Recent studies indicate that CT scanning with an adaptive statistical iterative reconstruction (ASIR) algorithm offers better image quality at a lower radiation dose. But a new algorithm, called model-based iterative reconstruction (MBIR), could be even better than ASIR, according to a presentation today at the International Society for Computed Tomography (ISCT) meeting in San Francisco.
In two Tuesday morning presentations, investigators from a consortium of U.S. universities detailed their work on the algorithm, which was developed over nearly a decade by GE Healthcare of Chalfont St. Giles, U.K., which also developed ASIR. Researchers claim that MBIR outperforms previous efforts to maximize the utility of low-dose CT exams, with researchers reporting excellent image quality and enhanced lesion conspicuity.
Still, MBIR does have some drawbacks. Image processing times are extremely slow, first and foremost. More than an hour is needed to process a typical 600-slice dataset, researchers evaluating the algorithm told AuntMinnie.com.
But processing speed will be resolved in the commercial version, says GE, which is working with the research consortium to speed MBIR's development.
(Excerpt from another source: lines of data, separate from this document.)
/-! ### Messages (R282) -/

/-- Puts a message into the next free slot of BUF, which lies on HBM pages; on others the write ends with PROTECTION
(R278, log 18). -/
def putMessage (s : State) (ch : Nat) (c : Chan) (bs : List Byte) : Except (BitVec 8 × Nat) State :=
  let at_ := c.buf + c.next % c.depth * c.size
  match engSegs s c.ctx 0 0 0 1 (bs.length / 65536 + 2) at_ bs.length with
  | .error f => .error f
  | .ok g =>
    if g.any fun y => decide (paTarget y.addr ≠ 0) then .error (cProtection, at_)
    else .ok (setChan (mainStore g bs s) ch { c with msgs := c.msgs ++ [c.next % c.depth], next := c.next + 1 })

/-- The flag word is written and released (R190). -/
def setFlag (s : State) (c : Chan) (f : Nat → Nat) : Except (BitVec 8 × Nat) State :=
  if c.flag = 0 then .ok s
  else
    match ctxRead s c.ctx c.flag 8 with
    | .error e => .error e
    | .ok bs => ctxWrite (ctxFlits s c.ctx c.flag 8) c.ctx c.flag (toBytes 8 (f (leNat bs)))

/-! ### Flits (R21, R287, R288, R293, R294) -/

/-- The way of flit `i` of a message; none while no port is up. The address that the hash takes is the flit's place behind BUF
(log 18). -/
def flitPath (s : State) (c : Chan) (i : Nat) : Option Path :=
  if c.ultra then (if s.pkg.uePorts = 0 then none else some .ultra)
  else planePath s c.peer (c.buf + 256 * i)

/-- Where the flits of a channel go: those of a group channel to the group, over its switch. -/
def Chan.to (c : Chan) (kind : Nat) : FlitTo :=
  { dom := c.dom, kind := kind, tc := c.tc, dest := c.peer, group := decide (2 ≤ c.kind)
    link := if 2 ≤ c.kind then c.switch else c.peer }

/-- One flit leaves on a channel. -/
def sendFlit (ch : Nat) (c : Chan) (kind : Nat) (bs : List Byte) (s : State) (i : Nat) : State :=
  emitFlit s (some ch) (c.to kind) (flitPath s c i) ((bs.drop (256 * i)).take 256)

/-- A message leaves as flits of up to 256 bytes of payload. -/
def sendOut (s : State) (ch : Nat) (c : Chan) (kind : Nat) (bs : List Byte) : State :=
  (List.range (ceilDiv bs.length 256)).foldl (sendFlit ch c kind bs) s

/-- Some port carries the channel's traffic. While none does a message waits at its engine; R21 gives no rule for that, nor for a
cell's access to peer memory, which the model lets go through with its flits held: both are the model's choice (log 18). -/
def canSend (s : State) (c : Chan) : Bool := (flitPath s c 0).isSome

/-- What arrives on a channel uses up its flits, whether it is then performed or dropped as malformed: those of a DOM channel
must have been accepted (R278, R294). Bit DOM of the entry decides, of one that is not valid as well. -/
def takeChannel (s : State) (c : Option Chan) (src : BitVec 16) (kind n : Nat) : Option State :=
  if (c.map Chan.dom).getD false then takeFlits s src kind (ceilDiv n 256) else some s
The technique is the result of more than eight years of research at Notre Dame University in South Bend, IN; Purdue University in West Lafayette, IN; and the University of Michigan in Ann Arbor, according to GE.
|Filtered back projection (above) and MBIR (below) reconstructed from the same raw dataset and the following acquisition parameters: 120 kVp, 75 mAs, and 64 x 0.625 mm. Note the small low-attenuation mass in the right adrenal gland on the MBIR image (arrow). All images courtesy of Dr. Rendon Nelson.|
The company makes no claims about the work-in-progress technique and has set no target date for its commercialization. But physicists and radiologists working with MBIR are enthusiastic about its clinical potential to deliver sharper images with less radiation.
Duke University School of Medicine professor of radiology Dr. Rendon Nelson, who leads a consortium of radiologists evaluating the algorithm, gives it high marks compared to other commonly used image-processing techniques. In an interview with AuntMinnie.com, Nelson outlined the differences between filtered back projection (FPB), ASIR, and MBIR.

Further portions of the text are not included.